Overview and Table of Contents
==========================
This package is used as utility to support more thorough FP (functional programming) functionalities in Python. For more, you can refer to [FPU.pptx](docs/FPU.pptx)

* [**FP Introduction**: Functional programming has a long history. In a nutshell, its a style of programming where you focus on transforming data through the use of small expressions that ideally don’t contain side effects.](#fpi)
* [Feature of FP](#fpi_s1)
* [Pro & Con of FP](#fpi_s2)
* [Python's Functional Features](#fpi_s3)
* [**Example API Usage**: To have a taste on how this utility to help you to program in FP](#examples)
* [Gemstones](#exp_gemstones)
* [**More about FP**: Appendix of other resources](#supplement)
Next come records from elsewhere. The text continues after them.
theorem witness_ChainFramesSaveAndLoad_1 : ∃ (s : State) (a : Reg) (bs : List Byte) (fs : List Frame),
    AreaReady s a .load (320 * s.me.frames.length) ∧ coreActive s s.cur = true
    ∧ readRange (homeRange s s.cur (spaceOf s s.cur) (s.rx a) (320 * (s.me.frames.length))) s.cur (spaceOf (homeRange s s.cur (spaceOf s s.cur) (s.rx a) (320 * (s.me.frames.length))) s.cur) false (s.rx a) (320 * (s.me.frames.length)) = .ok bs
    ∧ (framesOf ((List.range (s.me.frames.length)).foldl (fun u j => homeRange u u.cur (userSpace u u.cur) ((wordsOf (40 * (s.me.frames.length)) bs).getD (40 * j) 0) 64) (homeRange s s.cur (spaceOf s s.cur) (s.rx a) (320 * (s.me.frames.length)))) s.cur (s.me.frames.length) (wordsOf (40 * (s.me.frames.length)) bs) = .ok fs) :=
  ⟨loadS, 5, mem0.bytes 0xD000 320, loadedFrames,
    by unfold AreaReady; decide, by decide, (by decide +kernel), (by decide +kernel)⟩

theorem witness_ChainFramesSaveAndLoad_2 : ∃ (s : State) (a : Reg),
    AreaReady s a .load 0 ∧ s.me.frames = [] :=
  ⟨sys (fwh [(5, 0x5000)]), 5,
    by unfold AreaReady; decide, by decide⟩

theorem witness_SpawnEnqueues_0 : ∃ (s : State) (d : Reg) (a : Reg),
    (s.rx a).toNat % 64 = 0 ∧ checkRange s s.cur (spaceOf s s.cur) .load (s.rx a) 128 = .ok () :=
  ⟨sys { usr [(5, 0x6000)] with gs := true }, 6, 5,
    by decide, by decide +kernel⟩

theorem witness_SpawnEnqueues_1 : ∃ (s : State) (u : State) (r : State) (d : Reg) (a : Reg) (bs : List Byte) (p : Nat),
    SpawnReads s u r (s.rx a) bs ∧ NoSpillOf u p s.cur ∧ coreActive u s.cur = true ∧ slotOfHart u s.cur = some p
    ∧ (taskOf (wordsOf 16 bs)).badLimits = false ∧ (taskOf (wordsOf 16 bs)).part = (u.part p).record.id
    ∧ (taskOf (wordsOf 16 bs)).asid.toNat = fld u.me.sw.sasid 15 0 ∧ (u.part p).enabled (taskOf (wordsOf 16 bs)).queue = true
    ∧ (queueIn u p (taskOf (wordsOf 16 bs)).queue).spills = [] ∧ (queueIn u p (taskOf (wordsOf 16 bs)).queue).waiters = []
    ∧ (queueIn u p (taskOf (wordsOf 16 bs)).queue).olen = 0
    ∧ (queueIn u p (taskOf (wordsOf 16 bs)).queue).chip.length < (queueIn u p (taskOf (wordsOf 16 bs)).queue).cap :=
  ⟨sysQ { queueOn with chip := [⟨{}, true, 0⟩] }, sysQ { queueOn with chip := [⟨{}, true, 0⟩] },
    spawnR (sysQ { queueOn with chip := [⟨{}, true, 0⟩] }), 6, 5, descBytes, 0,
    ⟨by decide, by decide +kernel, .inl ⟨by decide, rfl⟩, by decide, rfl, by decide +kernel, by decide, by decide +kernel⟩, by unfold NoSpillOf; decide, by decide⟩

theorem witness_SpawnEnqueues_2 : ∃ (s : State) (u : State) (r : State) (d : Reg) (a : Reg) (bs : List Byte) (p : Nat) (st : Nat),
    SpawnReads s u r (s.rx a) bs ∧ coreActive u s.cur = true ∧ slotOfHart u s.cur = some p ∧ NoSpillOf u p s.cur
    ∧ (((taskOf (wordsOf 16 bs)).badLimits = true ∧ st = 1) ∨ ((taskOf (wordsOf 16 bs)).badLimits = false
    ∧ ((taskOf (wordsOf 16 bs)).part ≠ (u.part p).record.id ∨ (taskOf (wordsOf 16 bs)).asid.toNat ≠ fld u.me.sw.sasid 15 0)
    ∧ st = 2) ∨ ((taskOf (wordsOf 16 bs)).badLimits = false ∧ (taskOf (wordsOf 16 bs)).part = (u.part p).record.id
    ∧ (taskOf (wordsOf 16 bs)).asid.toNat = fld u.me.sw.sasid 15 0 ∧ (u.part p).enabled (taskOf (wordsOf 16 bs)).queue = false ∧ st = 3)) :=
  ⟨sys0 { part0 with record := { rec0 with id := 2 } }, sys0 { part0 with record := { rec0 with id := 2 } },
    spawnR (sys0 { part0 with record := { rec0 with id := 2 } }), 6, 5, descBytes, 0, 2,
    ⟨by decide, by decide +kernel, .inl ⟨by decide, rfl⟩, by decide, rfl, by decide +kernel, by decide, by decide +kernel⟩, by decide, by decide, by unfold NoSpillOf; decide, .inr (.inl (by decide))⟩

theorem witness_FullQueueSpills_0 : ∃ (s : State) (u : State) (r : State) (d : Reg) (a : Reg) (bs : List Byte) (p : Nat),
    SpawnReads s u r (s.rx a) bs ∧ coreActive u s.cur = true ∧ slotOfHart u s.cur = some p ∧ u.me.priv = .user
    ∧ u.me.sw.fdeleg.getLsbD 14 = true ∧ u.me.mode = .running ∧ (taskOf (wordsOf 16 bs)).badLimits = false
    ∧ (taskOf (wordsOf 16 bs)).part = (u.part p).record.id ∧ (taskOf (wordsOf 16 bs)).asid.toNat = fld u.me.sw.sasid 15 0
    ∧ (u.part p).enabled (taskOf (wordsOf 16 bs)).queue = true ∧ (queueIn u p (taskOf (wordsOf 16 bs)).queue).spills = []
    ∧ (queueIn u p (taskOf (wordsOf 16 bs)).queue).waiters = []
    ∧ (queueIn u p (taskOf (wordsOf 16 bs)).queue).chip.length = (queueIn u p (taskOf (wordsOf 16 bs)).queue).cap
    ∧ (queueIn u p (taskOf (wordsOf 16 bs)).queue).olen = (queueIn u p (taskOf (wordsOf 16 bs)).queue).ovn :=
  ⟨sysQ { queueOn with cap := 0, ovn := 0, ovf := 0x8000 }, sysQ { queueOn with cap := 0, ovn := 0, ovf := 0x8000 },
    spawnR (sysQ { queueOn with cap := 0, ovn := 0, ovf := 0x8000 }), 6, 5, descBytes, 0,
    ⟨by decide, by decide +kernel, .inl ⟨by decide, rfl⟩, by decide, rfl, by decide +kernel, by decide, by decide +kernel⟩, by decide⟩

theorem witness_FullQueueSpills_1 : ∃ (s : State) (u : State) (r : State) (d : Reg) (a : Reg) (bs : List Byte) (p : Nat) (m : Nat),
    SpawnReads s u r (s.rx a) bs ∧ coreActive u s.cur = true ∧ slotOfHart u s.cur = some p ∧ u.me.mode = .running ∧ m < 16
    ∧ (∃ x ∈ (queueIn u p m).spills, x.1 = s.cur) ∧ (taskOf (wordsOf 16 bs)).badLimits = false
    ∧ (taskOf (wordsOf 16 bs)).part = (u.part p).record.id ∧ (taskOf (wordsOf 16 bs)).asid.toNat = fld u.me.sw.sasid 15 0
    ∧ (u.part p).enabled (taskOf (wordsOf 16 bs)).queue = true ∧ (∀ x ∈ (queueIn u p (taskOf (wordsOf 16 bs)).queue).spills, x.1 = s.cur)
    ∧ (queueIn u p (taskOf (wordsOf 16 bs)).queue).waiters = [] ∧ (queueIn u p (taskOf (wordsOf 16 bs)).queue).olen = 0
    ∧ (queueIn u p (taskOf (wordsOf 16 bs)).queue).chip.length < (queueIn u p (taskOf (wordsOf 16 bs)).queue).cap :=
  ⟨sys0 { part0 with queues := [(0, queueOn), (15, { spills := [(0, 0)] })], sqctl := 1 },
    sys0 { part0 with queues := [(0, queueOn), (15, { spills := [(0, 0)] })], sqctl := 1 },
    spawnR (sys0 { part0 with queues := [(0, queueOn), (15, { spills := [(0, 0)] })], sqctl := 1 }), 6, 5, descBytes, 0, 15,
    ⟨by decide, by decide +kernel, .inl ⟨by decide, rfl⟩, by decide, rfl, by decide +kernel, by decide, by decide +kernel⟩, by decide⟩

theorem witness_DoorbellEnqueues_0 : ∃ (s : State) (r : RemoteReq) (p : Nat) (n : Nat),
    s.input.request = some r ∧ r.op = .atomic .swap ∧ r.width = 8 ∧ n < 16 ∧ r.addr = 0x4000000000000 + 8 * n ∧ slotOfKey s r.key = some p
    ∧ (revokes s = true → r.key ∉ s.fab.revoked) ∧ fld s.fw.fnode 15 0 ≠ 0 ∧ s.hold.phase = .none ∧ dedupFind s r = none ∧ r.retry = false
    ∧ s.fab.dedup.length < 65536 ∧ (r.data.toNat) % 64 = 0 ∧ ownsPa s (some p) (r.data.toNat) = true
    ∧ ownsPa s (some p) ((r.data.toNat) + 127) = true ∧ poisonAt s .home (.mem (r.data.toNat)) 128 = none
    ∧ taskReserved (wordsOf 16 (s.mem.bytes (r.data.toNat) 128)) = false
    ∧ (taskOf (wordsOf 16 (s.mem.bytes (r.data.toNat) 128))).badLimits = false
    ∧ (taskOf (wordsOf 16 (s.mem.bytes (r.data.toNat) 128))).part = (s.part p).record.id
    ∧ asidNamed s (some p) (taskOf (wordsOf 16 (s.mem.bytes (r.data.toNat) 128))).asid = true ∧ (s.part p).enabled n = true
    ∧ countersOk s (dieHart (homeDie (r.data.toNat))) (taskSpace s (some p) (taskOf (wordsOf 16 (s.mem.bytes (r.data.toNat) 128)))) (taskOf (wordsOf 16 (s.mem.bytes (r.data.toNat) 128))).counters = .ok ()
    ∧ (queueIn s p n).olen = 0 ∧ (queueIn s p n).chip.length < (queueIn s p n).cap :=
  ⟨ev (sysQ queueOn) { request := some doorbell }, doorbell, 0, 0,
    by decide⟩

theorem witness_DoorbellEnqueues_1 : ∃ (s : State) (r : RemoteReq) (p : Nat) (n : Nat),
    s.input.request = some r ∧ r.op = .atomic .swap ∧ r.width = 8 ∧ n < 16 ∧ r.addr = 0x4000000000000 + 8 * n ∧ slotOfKey s r.key = some p
    ∧ (revokes s = true → r.key ∉ s.fab.revoked) ∧ fld s.fw.fnode 15 0 ≠ 0 ∧ s.hold.phase = .none ∧ dedupFind s r = none ∧ r.retry = false
    ∧ s.fab.dedup.length < 65536 ∧ ((r.data.toNat) % 64 ≠ 0 ∨ ownsPa s (some p) (r.data.toNat) = false) :=
  ⟨ev (sysQ queueOn) { request := some { doorbell with data := 0x6001, addr := 0x4000000000078 } },
    { doorbell with data := 0x6001, addr := 0x4000000000078 }, 0, 15,
    by decide⟩

theorem witness_QueuesTurnOnAndOff_0 : ∃ (s : State) (p : Nat) (n : Nat) (bs : List Byte) (q : TaskQueue),
    readRange (homeRange s s.input.hart ({ priv := .sup, asid := (BitVec.ofNat 16 (s.hart s.input.hart).sw.skasid.toNat), slot := some p, ver := kget 0 (s.part p).ver (BitVec.ofNat 16 (s.hart s.input.hart).sw.skasid.toNat).toNat }) ((s.part p).sqtab + BitVec.ofNat 64 (256 * n)) 256) s.input.hart ({ priv := .sup, asid := (BitVec.ofNat 16 (s.hart s.input.hart).sw.skasid.toNat), slot := some p, ver := kget 0 (s.part p).ver (BitVec.ofNat 16 (s.hart s.input.hart).sw.skasid.toNat).toNat }) false ((s.part p).sqtab + BitVec.ofNat 64 (256 * n)) 256 = .ok bs
    ∧ queueOfWords (s.part p) (BitVec.ofNat 16 (s.hart s.input.hart).sw.skasid.toNat) (wordsOf 32 bs) = some q
    ∧ (((List.range 16).foldl (fun m j => if (s.part p).enabled j = true
    ∧ (queueIn s p j).home = q.home then m + (queueIn s p j).cap else m) 0) + q.cap ≤ (s.part p).record.entries q.home)
    ∧ slotOfHart s s.input.hart = some p ∧ s.input.queue = n ∧ n < 16 ∧ (s.part p).enabled n = false :=
  ⟨ev (sysP (fwh []) { part0 with sqtab := 0x7000 }) { queue := 15 }, 0, 15, (sys (fwh [])).mem.bytes 0x7F00 256,
    { home := 5, cap := 512, cset := 1 },
    (by decide +kernel), (by decide +kernel), (by decide +kernel), by decide⟩

theorem witness_QueuesTurnOnAndOff_1 : ∃ (s : State) (p : Nat) (n : Nat) (d : Reg) (a : Reg) (bs : List Byte),
    readRange (homeRange s s.cur ({ priv := .sup, asid := (BitVec.ofNat 16 s.me.sw.skasid.toNat), slot := some p, ver := kget 0 (s.part p).ver (BitVec.ofNat 16 s.me.sw.skasid.toNat).toNat }) ((s.part p).sqtab + BitVec.ofNat 64 (256 * n)) 256) s.cur ({ priv := .sup, asid := (BitVec.ofNat 16 s.me.sw.skasid.toNat), slot := some p, ver := kget 0 (s.part p).ver (BitVec.ofNat 16 s.me.sw.skasid.toNat).toNat }) false ((s.part p).sqtab + BitVec.ofNat 64 (256 * n)) 256 = .ok bs
    ∧ (queueOfWords (s.part p) (BitVec.ofNat 16 s.me.sw.skasid.toNat) (wordsOf 32 bs) = none ∨ ∃ q, queueOfWords (s.part p) (BitVec.ofNat 16 s.me.sw.skasid.toNat) (wordsOf 32 bs) = some q
    ∧ (s.part p).record.entries q.home < ((List.range 16).foldl (fun m j => if (s.part p).enabled j = true
    ∧ (queueIn s p j).home = q.home then m + (queueIn s p j).cap else m) 0) + q.cap) ∧ s.me.priv ≠ .user ∧ slotOfHart s s.cur = some p
    ∧ n < 16 ∧ (s.part p).enabled n = false ∧ s.rx a = (s.part p).sqctl ||| BitVec.ofNat 64 (2 ^ n) :=
  ⟨sysP (fwh [(5, 1)]) { part0 with sqtab := 0x7000 }, 0, 0, 6, 5, (sys (fwh [])).mem.bytes 0x7000 256,
    (by decide +kernel), .inl (by decide +kernel), by decide⟩

theorem witness_QueuesTurnOnAndOff_2 : ∃ (s : State) (p : Nat) (n : Nat),
    slotOfHart s s.input.hart = some p ∧ s.input.queue = n ∧ n < 16 ∧ (s.part p).enabled n = true :=
  ⟨ev (sysQ queueOn) {}, 0, 0,
    by decide⟩

theorem witness_DependencesMakeReady_0 : ∃ (s : State) (e : QTask),
    (s.input).bad = false ∧ (queueIn s (s.input).slot (s.input).queue).chip[(s.input).index]? = some e ∧ e.ready = false :=
  ⟨ev (sysQ { queueOn with chip := [⟨{}, false, 0⟩] }) {}, ⟨{}, false, 0⟩,
    by decide⟩

theorem witness_DependencesMakeReady_2 : ∃ (s : State),
    (s.input).bad = true ∧ (s.input).index < (queueIn s (s.input).slot (s.input).queue).chip.length
    ∧ (queueIn s (s.input).slot (s.input).queue).olen = 0 ∧ (s.part (s.input).slot).errs.length < 64 :=
  ⟨ev (sysQ { queueOn with chip := [⟨{}, false, 0⟩] }) { bad := true },
    by decide⟩

theorem witness_DispatchBindsTheFirstFreeHart_0 : ∃ (s : State) (n : Nat) (i : Nat) (ln : Nat) (k : TaskDesc) (l : List Nat),
    n < 16 ∧ (s.part (s.input.slot)).sqctl = BitVec.ofNat 64 (2 ^ n) ∧ (queueIn s (s.input.slot) n).chip = [⟨k, true, ln⟩]
    ∧ (queueIn s (s.input.slot) n).olen = 0 ∧ k.gang = 1 ∧ k.msdecl = 0 ∧ s.hold.phase = .none
    ∧ freeHarts s (some (s.input.slot)) (queueIn s (s.input.slot) n).cset = i :: l :=
  ⟨sysQ { queueOn with chip := [⟨task0, true, 0⟩] }, 0, 4, 0, task0, [1, 5, 2, 6, 3, 7],
    by decide⟩

theorem witness_ProoferStagesNextBytes_0 : ∃ (s : State) (r : Reservation) (one : Bool) (g : W64 × Nat × Nat) (n : Nat) (k : Nat),
    nextStage (stageRanges (reachTable s (s.input.hart) (r.space.getD (taskSpace s (slotOfHart s (s.input.hart)) r.task)) r.task) (s.input.hart) (r.space.getD (taskSpace s (slotOfHart s (s.input.hart)) r.task)) r.task (r.rank == 0) true) r.lines r.staged 0 = some ((one, g), n, k)
    ∧ budgetRoom (reachTable s (s.input.hart) (r.space.getD (taskSpace s (slotOfHart s (s.input.hart)) r.task)) r.task) (slotOfHart s (s.input.hart)) (some (coreOf (s.input.hart))) (min 64 (g.2.2 - k)) = true
    ∧ (s.hart (s.input.hart)).resv = some r ∧ r.ctx = none ∧ (s.hart (s.input.hart)).mode = .free ∧ s.hold.phase = .none ∧ one = true :=
  ⟨stagingS, stagingR, true, (0x5000, 0x100, 65), 0, 64,
    by decide +kernel, by decide +kernel, by decide⟩

theorem witness_ProoferStagesNextBytes_1 : ∃ (s : State) (r : Reservation) (one : Bool) (g : W64 × Nat × Nat) (n : Nat) (k : Nat),
    nextStage (stageRanges (reachTable s (s.input.hart) (r.space.getD (taskSpace s (slotOfHart s (s.input.hart)) r.task)) r.task) (s.input.hart) (r.space.getD (taskSpace s (slotOfHart s (s.input.hart)) r.task)) r.task (r.rank == 0) true) r.lines r.staged 0 = some ((one, g), n, k)
    ∧ budgetRoom (reachTable s (s.input.hart) (r.space.getD (taskSpace s (slotOfHart s (s.input.hart)) r.task)) r.task) (slotOfHart s (s.input.hart)) (some (coreOf (s.input.hart))) (min 64 (g.2.2 - k)) = false
    ∧ (s.hart (s.input.hart)).resv = some r ∧ r.ctx = none ∧ (s.hart (s.input.hart)).mode = .free ∧ s.hold.phase = .none ∧ one = true :=
  ⟨sysP { resv := some stagingR } { part0 with record := { rec0 with pspad := 0 } }, stagingR, true, (0x5000, 0x100, 65), 0, 64,
    by decide +kernel, by decide +kernel, by decide⟩

theorem witness_ProoferStagesNextBytes_2 : ∃ (s : State) (r : Reservation) (one : Bool) (g : W64 × Nat × Nat) (n : Nat) (k : Nat),
    nextStage (stageRanges (reachTable s (s.input.hart) (r.space.getD (taskSpace s (slotOfHart s (s.input.hart)) r.task)) r.task) (s.input.hart) (r.space.getD (taskSpace s (slotOfHart s (s.input.hart)) r.task)) r.task (r.rank == 0) true) r.lines r.staged 0 = some ((one, g), n, k)
    ∧ budgetRoom (reachTable s (s.input.hart) (r.space.getD (taskSpace s (slotOfHart s (s.input.hart)) r.task)) r.task) (slotOfHart s (s.input.hart)) none (min 64 (g.2.2 - k)) = true
    ∧ (s.hart (s.input.hart)).resv = some r ∧ r.ctx = none ∧ (s.hart (s.input.hart)).mode = .free ∧ s.hold.phase = .none ∧ one = false :=
  ⟨sys { resv := some { task := { task0 with nws := 1, wstab := 0x7C80 }, lines := 64 } },
    { task := { task0 with nws := 1, wstab := 0x7C80 }, lines := 64 }, false, (0x5000, 0, 65), 0, 64,
    by decide +kernel, by decide +kernel, by decide⟩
# FP Introduction <a name='fpi'></a>
([Source link](https://www.youtube.com/watch?v=Ta1bAMOMFOI)) Functional programming has a long history. In a nutshell, its a style of programming where you focus on transforming data through the use of small expressions that ideally don’t contain side effects. In other words, when you call my_fun(1, 2), it will alway return the same result. This is achieved by immutable data typical of a functional language.
* Lisp 1958
* Renaissance: F#, Haskell, Erlang ...
* Used in industry such as Trading, Algorithmic, and Telecommunication etc

## Features of FP <a name='fpi_s1'></a>
* First-class function/Higher order function
* Pure functions without side effects
* Immutable data structures
* Preserve state in functions (Closure, Cury)
* Recursion instead of loops/iteration

### First-class function/Higher order function
With this feature, you can:
* Use function as argument(s)
* Function can return function
* Enables functional composition

Let's take a example to explain the usage of functional composition. Below is the imperative way to get the minimum value of all maximum values from values:
```python
dataSet = [{'values':[1, 2, 3]}, {'values':[4, 5]}]

# Imperative
def min_max_imp(dataSet):
max_list = []
for d in dataSet:
max_list.append(max(d['values']))

return min(max_list)

min_max_imp(dataSet) # 3
```
Above function `min_max_imp` actually comprises two sub steps:
* Get the maximum of each values
* Get the minimum of list collected by previous step

This implies you can compose above two steps (function) into one by leveraging exist functions:
```python
# FP
from fpu.fp import *
from functools import reduce, partial

# compose2(f, g) = f(g())
min_max = compose2(
partial(reduce, min), \
partial(map, lambda d: max(d['values']))
)
min_max(dataSet)
```
With composing feature, you can write less dump code and make use of exist function to generate new function!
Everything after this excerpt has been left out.